(Excerpted data Opens)
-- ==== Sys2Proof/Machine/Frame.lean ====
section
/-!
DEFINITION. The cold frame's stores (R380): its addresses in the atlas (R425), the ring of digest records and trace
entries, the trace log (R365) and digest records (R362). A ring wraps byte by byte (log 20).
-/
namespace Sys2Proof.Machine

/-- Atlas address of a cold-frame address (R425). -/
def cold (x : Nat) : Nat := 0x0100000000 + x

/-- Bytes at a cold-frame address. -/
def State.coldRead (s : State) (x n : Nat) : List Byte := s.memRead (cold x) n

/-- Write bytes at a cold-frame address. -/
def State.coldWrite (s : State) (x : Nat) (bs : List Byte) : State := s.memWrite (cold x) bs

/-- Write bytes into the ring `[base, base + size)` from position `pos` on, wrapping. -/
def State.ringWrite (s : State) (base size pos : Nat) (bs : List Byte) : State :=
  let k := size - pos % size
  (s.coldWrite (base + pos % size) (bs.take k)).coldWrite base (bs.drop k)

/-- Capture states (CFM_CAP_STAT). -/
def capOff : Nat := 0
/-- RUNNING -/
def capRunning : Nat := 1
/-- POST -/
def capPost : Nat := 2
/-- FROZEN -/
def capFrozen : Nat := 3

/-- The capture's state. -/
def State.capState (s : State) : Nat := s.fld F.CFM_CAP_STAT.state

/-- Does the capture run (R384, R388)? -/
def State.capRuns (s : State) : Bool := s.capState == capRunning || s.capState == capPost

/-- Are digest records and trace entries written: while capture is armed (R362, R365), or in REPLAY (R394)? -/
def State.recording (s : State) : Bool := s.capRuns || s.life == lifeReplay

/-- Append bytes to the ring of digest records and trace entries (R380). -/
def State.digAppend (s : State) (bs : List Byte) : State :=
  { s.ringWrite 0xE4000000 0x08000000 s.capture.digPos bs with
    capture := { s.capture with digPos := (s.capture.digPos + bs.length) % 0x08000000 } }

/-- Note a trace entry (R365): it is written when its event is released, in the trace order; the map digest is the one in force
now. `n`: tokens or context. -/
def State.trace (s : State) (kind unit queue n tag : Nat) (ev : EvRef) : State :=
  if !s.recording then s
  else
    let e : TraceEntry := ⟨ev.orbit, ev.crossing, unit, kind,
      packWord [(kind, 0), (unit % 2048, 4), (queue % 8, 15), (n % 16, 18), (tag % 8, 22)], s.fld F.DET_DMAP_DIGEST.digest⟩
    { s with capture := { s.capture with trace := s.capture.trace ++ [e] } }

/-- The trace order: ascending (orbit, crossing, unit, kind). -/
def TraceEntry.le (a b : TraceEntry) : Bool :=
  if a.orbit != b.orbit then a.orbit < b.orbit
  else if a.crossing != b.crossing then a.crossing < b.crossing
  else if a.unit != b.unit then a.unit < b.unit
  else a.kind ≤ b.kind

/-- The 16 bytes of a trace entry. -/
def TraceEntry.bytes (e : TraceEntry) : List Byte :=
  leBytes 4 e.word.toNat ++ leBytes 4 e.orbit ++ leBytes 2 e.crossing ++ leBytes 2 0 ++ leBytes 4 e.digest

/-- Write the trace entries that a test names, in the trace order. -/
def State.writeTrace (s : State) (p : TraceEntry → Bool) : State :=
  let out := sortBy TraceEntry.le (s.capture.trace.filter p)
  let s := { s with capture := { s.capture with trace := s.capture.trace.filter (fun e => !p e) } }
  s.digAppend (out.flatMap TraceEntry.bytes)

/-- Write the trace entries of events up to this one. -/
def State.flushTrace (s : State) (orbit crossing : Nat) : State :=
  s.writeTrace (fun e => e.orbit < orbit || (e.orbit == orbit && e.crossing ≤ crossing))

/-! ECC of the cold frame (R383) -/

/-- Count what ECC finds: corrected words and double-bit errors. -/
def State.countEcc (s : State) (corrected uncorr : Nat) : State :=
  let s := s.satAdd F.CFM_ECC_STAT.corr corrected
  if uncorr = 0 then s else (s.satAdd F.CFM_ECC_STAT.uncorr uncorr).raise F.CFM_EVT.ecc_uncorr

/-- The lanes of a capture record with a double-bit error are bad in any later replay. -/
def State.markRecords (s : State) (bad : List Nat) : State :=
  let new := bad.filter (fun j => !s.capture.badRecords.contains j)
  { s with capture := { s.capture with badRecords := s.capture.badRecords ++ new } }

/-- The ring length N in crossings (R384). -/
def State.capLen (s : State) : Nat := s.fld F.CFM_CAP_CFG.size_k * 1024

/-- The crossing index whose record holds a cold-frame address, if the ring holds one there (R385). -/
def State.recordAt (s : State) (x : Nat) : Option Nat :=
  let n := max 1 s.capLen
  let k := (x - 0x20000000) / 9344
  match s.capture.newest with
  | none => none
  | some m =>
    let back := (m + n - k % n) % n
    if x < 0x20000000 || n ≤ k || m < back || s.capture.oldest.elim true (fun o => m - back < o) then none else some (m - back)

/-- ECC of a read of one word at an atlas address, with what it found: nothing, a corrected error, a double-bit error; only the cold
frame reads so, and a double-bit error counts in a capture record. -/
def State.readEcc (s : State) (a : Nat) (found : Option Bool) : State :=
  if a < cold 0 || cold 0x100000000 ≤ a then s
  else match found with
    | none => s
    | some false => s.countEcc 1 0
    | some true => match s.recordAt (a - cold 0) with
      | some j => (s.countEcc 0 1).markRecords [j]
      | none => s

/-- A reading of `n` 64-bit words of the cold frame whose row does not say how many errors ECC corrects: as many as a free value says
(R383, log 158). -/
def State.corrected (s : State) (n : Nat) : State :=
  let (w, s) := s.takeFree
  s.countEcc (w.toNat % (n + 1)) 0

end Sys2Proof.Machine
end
(Excerpted data Closes)
(Excerpted data Opens)
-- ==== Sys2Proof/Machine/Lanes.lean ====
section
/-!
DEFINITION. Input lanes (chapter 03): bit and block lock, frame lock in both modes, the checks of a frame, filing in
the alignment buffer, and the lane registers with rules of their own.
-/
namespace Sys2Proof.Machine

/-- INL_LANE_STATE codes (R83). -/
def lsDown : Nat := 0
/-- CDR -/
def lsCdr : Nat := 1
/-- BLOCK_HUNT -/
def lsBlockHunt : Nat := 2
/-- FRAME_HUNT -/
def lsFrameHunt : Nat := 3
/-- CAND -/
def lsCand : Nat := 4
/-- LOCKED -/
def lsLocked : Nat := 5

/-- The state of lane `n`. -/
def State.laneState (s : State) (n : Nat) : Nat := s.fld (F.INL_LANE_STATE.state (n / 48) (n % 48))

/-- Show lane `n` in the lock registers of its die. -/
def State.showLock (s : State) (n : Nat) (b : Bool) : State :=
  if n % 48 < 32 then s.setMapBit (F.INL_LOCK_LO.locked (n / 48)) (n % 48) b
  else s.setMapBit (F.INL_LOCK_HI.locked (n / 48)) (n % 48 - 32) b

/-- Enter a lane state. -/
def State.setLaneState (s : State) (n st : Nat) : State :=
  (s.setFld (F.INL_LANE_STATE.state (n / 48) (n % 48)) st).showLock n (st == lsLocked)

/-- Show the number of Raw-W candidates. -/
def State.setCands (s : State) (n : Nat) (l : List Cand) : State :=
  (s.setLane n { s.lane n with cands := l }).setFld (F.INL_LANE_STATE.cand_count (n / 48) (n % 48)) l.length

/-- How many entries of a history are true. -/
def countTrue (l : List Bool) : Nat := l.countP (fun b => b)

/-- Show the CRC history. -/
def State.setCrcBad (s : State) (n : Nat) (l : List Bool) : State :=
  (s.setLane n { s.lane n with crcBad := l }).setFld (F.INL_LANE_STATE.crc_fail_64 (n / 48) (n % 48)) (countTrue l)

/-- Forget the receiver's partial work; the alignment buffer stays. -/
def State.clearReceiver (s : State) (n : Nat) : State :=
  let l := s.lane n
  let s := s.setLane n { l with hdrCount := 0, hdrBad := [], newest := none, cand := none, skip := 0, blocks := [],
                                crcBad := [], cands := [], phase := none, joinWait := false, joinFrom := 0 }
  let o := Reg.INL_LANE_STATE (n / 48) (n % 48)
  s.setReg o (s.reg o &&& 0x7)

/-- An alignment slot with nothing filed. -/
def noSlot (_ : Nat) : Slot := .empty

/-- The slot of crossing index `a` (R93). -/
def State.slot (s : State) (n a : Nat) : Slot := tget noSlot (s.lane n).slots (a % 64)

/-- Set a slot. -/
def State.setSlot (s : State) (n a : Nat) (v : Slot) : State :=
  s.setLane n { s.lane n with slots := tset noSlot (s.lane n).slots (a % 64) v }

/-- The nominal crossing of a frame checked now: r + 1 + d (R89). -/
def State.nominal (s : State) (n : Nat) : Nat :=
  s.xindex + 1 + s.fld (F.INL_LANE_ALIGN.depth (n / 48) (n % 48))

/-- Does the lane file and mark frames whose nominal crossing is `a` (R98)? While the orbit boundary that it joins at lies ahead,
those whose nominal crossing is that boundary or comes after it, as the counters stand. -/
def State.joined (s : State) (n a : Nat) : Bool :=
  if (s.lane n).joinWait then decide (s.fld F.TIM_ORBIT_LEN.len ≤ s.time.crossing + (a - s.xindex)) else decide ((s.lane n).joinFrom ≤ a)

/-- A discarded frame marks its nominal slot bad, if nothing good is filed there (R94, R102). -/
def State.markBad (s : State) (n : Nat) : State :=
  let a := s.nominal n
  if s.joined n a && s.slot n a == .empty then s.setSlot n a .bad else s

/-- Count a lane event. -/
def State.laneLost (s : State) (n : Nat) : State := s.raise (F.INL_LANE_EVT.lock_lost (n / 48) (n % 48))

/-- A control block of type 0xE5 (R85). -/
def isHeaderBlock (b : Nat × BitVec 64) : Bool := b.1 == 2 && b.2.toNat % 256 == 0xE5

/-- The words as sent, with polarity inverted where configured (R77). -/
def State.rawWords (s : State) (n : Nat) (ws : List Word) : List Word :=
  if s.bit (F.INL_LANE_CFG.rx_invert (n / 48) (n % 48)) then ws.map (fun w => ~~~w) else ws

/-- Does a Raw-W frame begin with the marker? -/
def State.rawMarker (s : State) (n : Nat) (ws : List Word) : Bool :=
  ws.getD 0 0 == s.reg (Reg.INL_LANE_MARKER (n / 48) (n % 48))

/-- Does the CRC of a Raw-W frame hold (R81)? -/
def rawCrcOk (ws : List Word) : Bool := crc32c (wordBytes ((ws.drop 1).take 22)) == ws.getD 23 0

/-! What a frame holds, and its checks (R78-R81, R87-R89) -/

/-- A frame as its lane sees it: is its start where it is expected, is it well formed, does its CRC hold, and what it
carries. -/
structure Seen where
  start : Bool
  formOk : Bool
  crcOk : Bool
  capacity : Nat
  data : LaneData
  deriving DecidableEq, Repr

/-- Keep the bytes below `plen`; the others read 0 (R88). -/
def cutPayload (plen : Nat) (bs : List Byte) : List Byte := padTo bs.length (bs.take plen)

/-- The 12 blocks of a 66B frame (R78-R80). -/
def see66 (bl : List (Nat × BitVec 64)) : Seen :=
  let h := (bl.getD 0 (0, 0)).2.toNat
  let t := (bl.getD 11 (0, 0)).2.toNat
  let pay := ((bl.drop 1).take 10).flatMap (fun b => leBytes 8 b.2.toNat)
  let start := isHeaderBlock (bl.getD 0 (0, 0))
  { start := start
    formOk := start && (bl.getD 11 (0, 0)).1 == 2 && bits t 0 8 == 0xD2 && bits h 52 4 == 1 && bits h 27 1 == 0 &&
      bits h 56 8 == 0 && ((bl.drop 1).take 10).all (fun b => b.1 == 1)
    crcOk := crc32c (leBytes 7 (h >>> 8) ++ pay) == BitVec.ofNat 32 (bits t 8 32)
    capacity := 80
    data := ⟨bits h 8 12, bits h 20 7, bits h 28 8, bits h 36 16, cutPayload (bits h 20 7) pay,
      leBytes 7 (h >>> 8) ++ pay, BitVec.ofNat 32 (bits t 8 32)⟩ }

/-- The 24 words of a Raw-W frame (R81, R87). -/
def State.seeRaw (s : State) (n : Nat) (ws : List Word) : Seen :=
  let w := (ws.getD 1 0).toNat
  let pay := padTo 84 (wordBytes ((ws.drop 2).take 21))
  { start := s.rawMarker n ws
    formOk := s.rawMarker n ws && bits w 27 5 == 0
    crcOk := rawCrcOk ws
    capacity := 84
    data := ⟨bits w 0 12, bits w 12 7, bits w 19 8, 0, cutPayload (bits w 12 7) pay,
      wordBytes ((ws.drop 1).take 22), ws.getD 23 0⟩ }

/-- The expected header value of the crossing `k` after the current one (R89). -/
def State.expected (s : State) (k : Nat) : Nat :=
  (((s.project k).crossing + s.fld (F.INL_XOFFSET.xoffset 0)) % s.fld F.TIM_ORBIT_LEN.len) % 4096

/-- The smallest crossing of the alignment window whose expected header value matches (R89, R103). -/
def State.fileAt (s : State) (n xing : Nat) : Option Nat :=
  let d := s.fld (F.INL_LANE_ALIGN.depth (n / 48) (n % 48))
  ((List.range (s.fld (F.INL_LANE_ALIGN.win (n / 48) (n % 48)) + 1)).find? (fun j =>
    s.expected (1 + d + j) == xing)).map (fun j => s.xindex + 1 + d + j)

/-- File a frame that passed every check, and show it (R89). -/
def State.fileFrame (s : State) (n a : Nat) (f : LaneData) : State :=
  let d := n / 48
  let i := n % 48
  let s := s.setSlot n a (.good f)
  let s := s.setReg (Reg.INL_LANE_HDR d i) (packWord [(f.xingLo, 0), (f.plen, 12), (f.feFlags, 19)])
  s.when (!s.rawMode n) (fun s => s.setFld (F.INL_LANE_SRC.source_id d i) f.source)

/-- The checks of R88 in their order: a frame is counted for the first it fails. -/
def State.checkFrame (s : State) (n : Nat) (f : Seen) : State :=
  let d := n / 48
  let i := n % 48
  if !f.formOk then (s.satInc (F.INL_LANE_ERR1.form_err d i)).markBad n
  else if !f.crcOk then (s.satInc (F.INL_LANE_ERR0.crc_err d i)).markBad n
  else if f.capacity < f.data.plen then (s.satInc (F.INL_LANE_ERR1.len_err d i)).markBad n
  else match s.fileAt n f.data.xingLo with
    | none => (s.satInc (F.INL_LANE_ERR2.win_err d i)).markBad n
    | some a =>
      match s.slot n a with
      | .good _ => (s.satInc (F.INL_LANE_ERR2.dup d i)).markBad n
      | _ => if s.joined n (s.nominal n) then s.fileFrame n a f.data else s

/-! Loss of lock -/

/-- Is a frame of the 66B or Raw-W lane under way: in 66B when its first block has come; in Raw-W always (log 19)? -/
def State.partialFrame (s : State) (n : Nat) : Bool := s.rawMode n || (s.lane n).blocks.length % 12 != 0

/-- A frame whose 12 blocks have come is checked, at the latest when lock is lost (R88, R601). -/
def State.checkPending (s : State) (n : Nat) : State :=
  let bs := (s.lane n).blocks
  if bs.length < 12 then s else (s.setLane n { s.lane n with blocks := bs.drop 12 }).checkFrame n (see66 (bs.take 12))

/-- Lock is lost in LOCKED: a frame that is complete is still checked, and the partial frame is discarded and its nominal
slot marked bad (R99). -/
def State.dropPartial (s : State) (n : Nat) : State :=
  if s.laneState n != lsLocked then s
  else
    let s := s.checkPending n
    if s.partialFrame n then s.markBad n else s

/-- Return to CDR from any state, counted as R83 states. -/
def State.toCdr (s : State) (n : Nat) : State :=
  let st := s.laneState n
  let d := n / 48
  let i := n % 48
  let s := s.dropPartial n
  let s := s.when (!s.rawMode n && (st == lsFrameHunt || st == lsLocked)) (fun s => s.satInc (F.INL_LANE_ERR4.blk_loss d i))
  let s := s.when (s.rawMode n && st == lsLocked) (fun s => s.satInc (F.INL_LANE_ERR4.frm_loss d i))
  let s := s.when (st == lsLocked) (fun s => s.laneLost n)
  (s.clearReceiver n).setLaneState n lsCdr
(Excerpted data Closes)
Work instruction> Above are some lines. Repeat exactly, and only, those from the line that has "(s.coldWrite (base +" through the line that has "def State.capRuns (s".

Exercise response>
  (s.coldWrite (base + pos % size) (bs.take k)).coldWrite base (bs.drop k)

/-- Capture states (CFM_CAP_STAT). -/
def capOff : Nat := 0
/-- RUNNING -/
def capRunning : Nat := 1
/-- POST -/
def capPost : Nat := 2
/-- FROZEN -/
def capFrozen : Nat := 3

/-- The capture's state. -/
def State.capState (s : State) : Nat := s.fld F.CFM_CAP_STAT.state

/-- Does the capture run (R384, R388)? -/
def State.capRuns (s : State) : Bool := s.capState == capRunning || s.capState == capPost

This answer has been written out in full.